-- ==== Sys2Proof/Machine/Reports.lean ====
section
/-! DEFINITION. The reports of 10 10.7, each with the fields its rule lists, in that order, in the widths of 10 10.6 (log 19 for
the widths the tables leave open). States are coded by their place in the list of their rule, causes by 10 10.7. -/
namespace Sys2Proof.Machine
open Sys2Proof

def BedState.code : BedState → Nat
  | .empty => 0 | .casting => 1 | .curing => 2 | .detensioning => 3 | .detensioned => 4

def Stage.code : Stage → Nat
  | .preset => 0 | .ramp => 1 | .hold => 2 | .cool => 3 | .finished => 4

def SampleCause.code : SampleCause → Nat
  | .short => 0 | .opened => 1 | .range => 2 | .missed => 3

/-- Causes of a change of bed state (03 R42). -/
inductive BedCause where
  | order | jackHome | emergency | lastPick | restore
  deriving DecidableEq, Repr

def BedCause.code : BedCause → Nat
  | .order => 0 | .jackHome => 1 | .emergency => 2 | .lastPick => 3 | .restore => 4

def PosFault.code : PosFault → Nat
  | .skip => 0 | .stuck => 1 | .range => 2

def HaltCause.code : HaltCause → Nat
  | .emergency => 0 | .craneFault => 1 | .craneLocal => 2 | .positionFault => 3 | .hookUnexpected => 4
  | .claimTimeout => 5 | .timeout => 6 | .restored => 7

def Phase.code : Phase → Nat
  | .queued => 0 | .toPick => 1 | .atPick => 2 | .toPlace => 3 | .atPlace => 4 | .halted => 5

def MoveKind.code : MoveKind → Nat
  | .lift => 0 | .dispatch => 1

/-- Limit and window states by their tables (06 R115, R116), NONE last. -/
def Where.code : Where → Nat
  | .below => 0 | .inside => 1 | .above => 2 | .none => 3

/-- Entry kinds as 07 R121 lists them. -/
def EntryKind.place : EntryKind → Nat
  | .claim => 0 | .held => 1 | .occupied => 2

/-- Block kinds in the order of the table of 11 11.3, with the number of the block in its kind. -/
def blockKindNumber : Block → Nat × Nat
  | .clock => (0, 0) | .bed b => (1, b.val) | .channels => (2, 0) | .piece n => (3, n.val) | .stackTable => (4, 0)
  | .moves => (5, 0)

namespace Report

/-- REFERENCE_FAULT (01 R5): the codes take 2 bytes each (log 19). -/
def referenceFault (r1 r2 now : Nat) : Report := ⟨.referenceFault, [.b2 r1, .b2 r2, .b4 now]⟩
def referenceOk (now : Nat) : Report := ⟨.referenceOk, [.b4 now]⟩
def sensorFault (ch : Nat) (c : SampleCause) (last : Option Int) : Report :=
  ⟨.sensorFault, [.b1 ch, .bits 2 c.code, tempValue last]⟩
def sensorOk (ch : Nat) (t : Int) : Report := ⟨.sensorOk, [.b1 ch, tempValue (some t)]⟩
def blind (b now : Nat) : Report := ⟨.blind, [.b1 b, .b4 now]⟩
def blindClear (b : Nat) (tc : Int) (secs : Nat) : Report := ⟨.blindClear, [.b1 b, tempValue (some tc), .b4 secs]⟩
def overheat (b : Nat) (tc tmax : Int) : Report := ⟨.overheat, [.b1 b, tempValue (some tc), tempValue (some tmax)]⟩
def overheatEnd (b : Nat) (tc : Int) : Report := ⟨.overheatEnd, [.b1 b, tempValue (some tc)]⟩
def bedState (b : Nat) (st : BedState) (c : BedCause) (now : Nat) : Report :=
  ⟨.bedState, [.b1 b, .bits 3 st.code, .bits 3 c.code, .b4 now]⟩
def stage (b : Nat) (st : Stage) (sp : Int) (now : Nat) : Report :=
  ⟨.stage, [.b1 b, .bits 3 st.code, tempValue (some sp), .b4 now]⟩
def bedHold (b : Nat) (v : Bool) : Report := ⟨.bedHold, [.b1 b, flag v]⟩
def releaseReady (b mg strength : Nat) : Report := ⟨.releaseReady, [.b1 b, .b4 mg, .b2 strength]⟩
def deaf (now entries : Nat) : Report := ⟨.deaf, [.b4 now, .b1 entries]⟩
/-- DEAF_END (04 R70): the count of boundaries saturates in its 2 bytes (log 19). -/
def deafEnd (now boundaries : Nat) : Report := ⟨.deafEnd, [.b4 now, .b2 (sat 65535 boundaries)]⟩
def flowFault (b flow now : Nat) : Report := ⟨.flowFault, [.b1 b, .b2 flow, .b4 now]⟩
def flowClear (b now : Nat) : Report := ⟨.flowClear, [.b1 b, .b4 now]⟩

/-- Causes of AUX_STATE (05 R94). -/
inductive AuxCause where
  | order | shed | unshed
  deriving DecidableEq, Repr

def AuxCause.code : AuxCause → Nat
  | .order => 0 | .shed => 1 | .unshed => 2

/-- The line number takes 1 byte, and on is 1 (log 19). -/
def auxState (k : Nat) (v shed : Bool) (c : AuxCause) : Report :=
  ⟨.auxState, [.b1 k, flag v, flag shed, .bits 2 c.code]⟩
def emergency (now : Nat) : Report := ⟨.emergency, [.b4 now]⟩
def emergencyEnd (now secs : Nat) : Report := ⟨.emergencyEnd, [.b4 now, .b4 secs]⟩
def positionFault (c : PosFault) (last : Option Nat) (now : Nat) : Report :=
  ⟨.positionFault, [.bits 2 c.code, posValue last, .b4 now]⟩

/-- REFERENCED (06 R110): Rp, station time, a flag that the position was known, and the correction, 0 where it was not (log 19). -/
def referenced (rp now : Nat) (before : Option Nat) : Report :=
  ⟨.referenced, [.b3 rp, .b4 now, flag before.isSome,
    .b3 ((((rp : Int) - (before.getD rp : Int)) + 16777216) % 16777216).toNat]⟩
def runwayLimit (w : Where) (q now : Nat) : Report := ⟨.runwayLimit, [.bits 2 w.code, .b3 q, .b4 now]⟩
def spanConflict (span addr : Nat) (k : EntryKind) (peer own : Rank) (yielded : Bool) (now : Nat) : Report :=
  ⟨.spanConflict, [.b1 span, .b1 addr, .bits 2 k.place, .b1 peer.urgency, .b1 peer.addr, .b1 own.urgency, .b1 own.addr,
    flag yielded, .b4 now]⟩
/-- SPAN_FREED (07 R129): the addresses ascend, without a count before them (log 19). -/
def spanFreed (span : Nat) (addrs : List Nat) (now : Nat) : Report :=
  ⟨.spanFreed, [.b1 span] ++ addrs.map .b1 ++ [.b4 now]⟩
/-- PIECE_SHIPPED (08 R144): the mark takes 2 bytes (log 19). -/
def pieceShipped (x : Piece) (maturity strength age now : Nat) : Report :=
  ⟨.pieceShipped, [.b3 x.id, .b2 x.mark, .b2 x.mass, .b4 maturity, .b2 strength, .b4 age, .b4 now]⟩
def piecesRemoved (b n now : Nat) : Report := ⟨.piecesRemoved, [.b1 b, .b1 n, .bits 1 0, .b4 now]⟩
/-- SHIPPABLE (08 R148): the mark takes 2 bytes (log 19). -/
def shippable (x : Piece) (lane stack maturity strength age now : Nat) : Report :=
  ⟨.shippable, [.b3 x.id, .b2 x.mark, .b1 lane, .b1 stack, .b4 maturity, .b2 strength, .b4 age, .b4 now]⟩
def pieceHold (id : Nat) (v : Bool) : Report := ⟨.pieceHold, [.b3 id, flag v]⟩

/-- A place: its state (ON_BED, ON_HOOK, IN_STOCK) and its numbers. -/
def placeValues : Place → List Value
  | .onBed b s => [.bits 2 0, .b1 b, .b1 s]
  | .onHook => [.bits 2 1]
  | .inStock l s t => [.bits 2 2, .b1 l, .b1 s, .b1 t]

def pieceRemoved (id : Nat) (pl : Place) : Report := ⟨.pieceRemoved, [.b3 id] ++ placeValues pl ++ [.bits 1 0]⟩
def craneLine (hook ready fault locl : Bool) (now : Nat) : Report :=
  ⟨.craneLine, [flag hook, flag ready, flag fault, flag locl, .b4 now]⟩

/-- MOVE_DONE (09 R168): the place is lane and stack for a LIFT, the dispatch point for a DISPATCH. -/
def moveDone (m : Move) (byResume : Bool) (now : Nat) : Report :=
  ⟨.moveDone, [.b1 m.tag, .bits 1 m.kind.code, .b3 m.piece]
    ++ (match m.stack with | some (l, s) => [.b1 l, .b1 s] | none => [.b3 m.place])
    ++ [flag byResume, .b4 now]⟩
def moveHalted (m : Move) (ph : Phase) (c : HaltCause) (q : Option Nat) (now : Nat) : Report :=
  ⟨.moveHalted, [.b1 m.tag, .bits 1 m.kind.code, .b3 m.piece, .bits 3 ph.code, .bits 3 c.code, flag m.picked, posValue q,
    .b4 now]⟩

/-- Causes of MOVE_REMOVED (09 R173, R174, R176). -/
inductive RemoveCause where
  | cancel | clearBed | restore
  deriving DecidableEq, Repr

def RemoveCause.code : RemoveCause → Nat
  | .cancel => 0 | .clearBed => 1 | .restore => 2

def moveRemoved (m : Move) (c : RemoveCause) : Report := ⟨.moveRemoved, [.b1 m.tag, .b3 m.piece, .bits 2 c.code]⟩
def lineStuck : Report := ⟨.lineStuck, []⟩
/-- LINE_OK (10 R184): the length of the episode in milliseconds, in 4 bytes; a longer episode than they hold is told as
4,294,967,295 (log 19). -/
def lineOk (ms : Nat) : Report := ⟨.lineOk, [.b4 (sat 4294967295 ms)]⟩
def clash (count secs now : Nat) : Report := ⟨.clash, [.b1 count, .b4 secs, .b4 now]⟩
def recordLost (kind n first : Nat) : Report := ⟨.recordLost, [.bits 3 kind, .b2 n, .b1 first]⟩
def memoryFault (b : Block) (now : Nat) : Report :=
  ⟨.memoryFault, [.bits 3 (blockKindNumber b).1, .b1 (blockKindNumber b).2, .b4 now]⟩
def supplyWarning : Report := ⟨.supplyWarning, []⟩
def supplyOk (secs : Nat) : Report := ⟨.supplyOk, [.b4 secs]⟩
def peerSilent (addr : Nat) (spans : List Nat) (now : Nat) : Report :=
  ⟨.peerSilent, [.b1 addr, spanSet spans, .b4 now]⟩
def peerHeard (addr now : Nat) : Report := ⟨.peerHeard, [.b1 addr, .b4 now]⟩

end Report

end Sys2Proof.Machine
end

◆ Task directions ◆
The expected result is a copy of each line in the records where "blockKindNumber" appears.

◆ Solution to this problem ◆
def blockKindNumber : Block → Nat × Nat
  ⟨.memoryFault, [.bits 3 (blockKindNumber b).1, .b1 (blockKindNumber b).2, .b4 now]⟩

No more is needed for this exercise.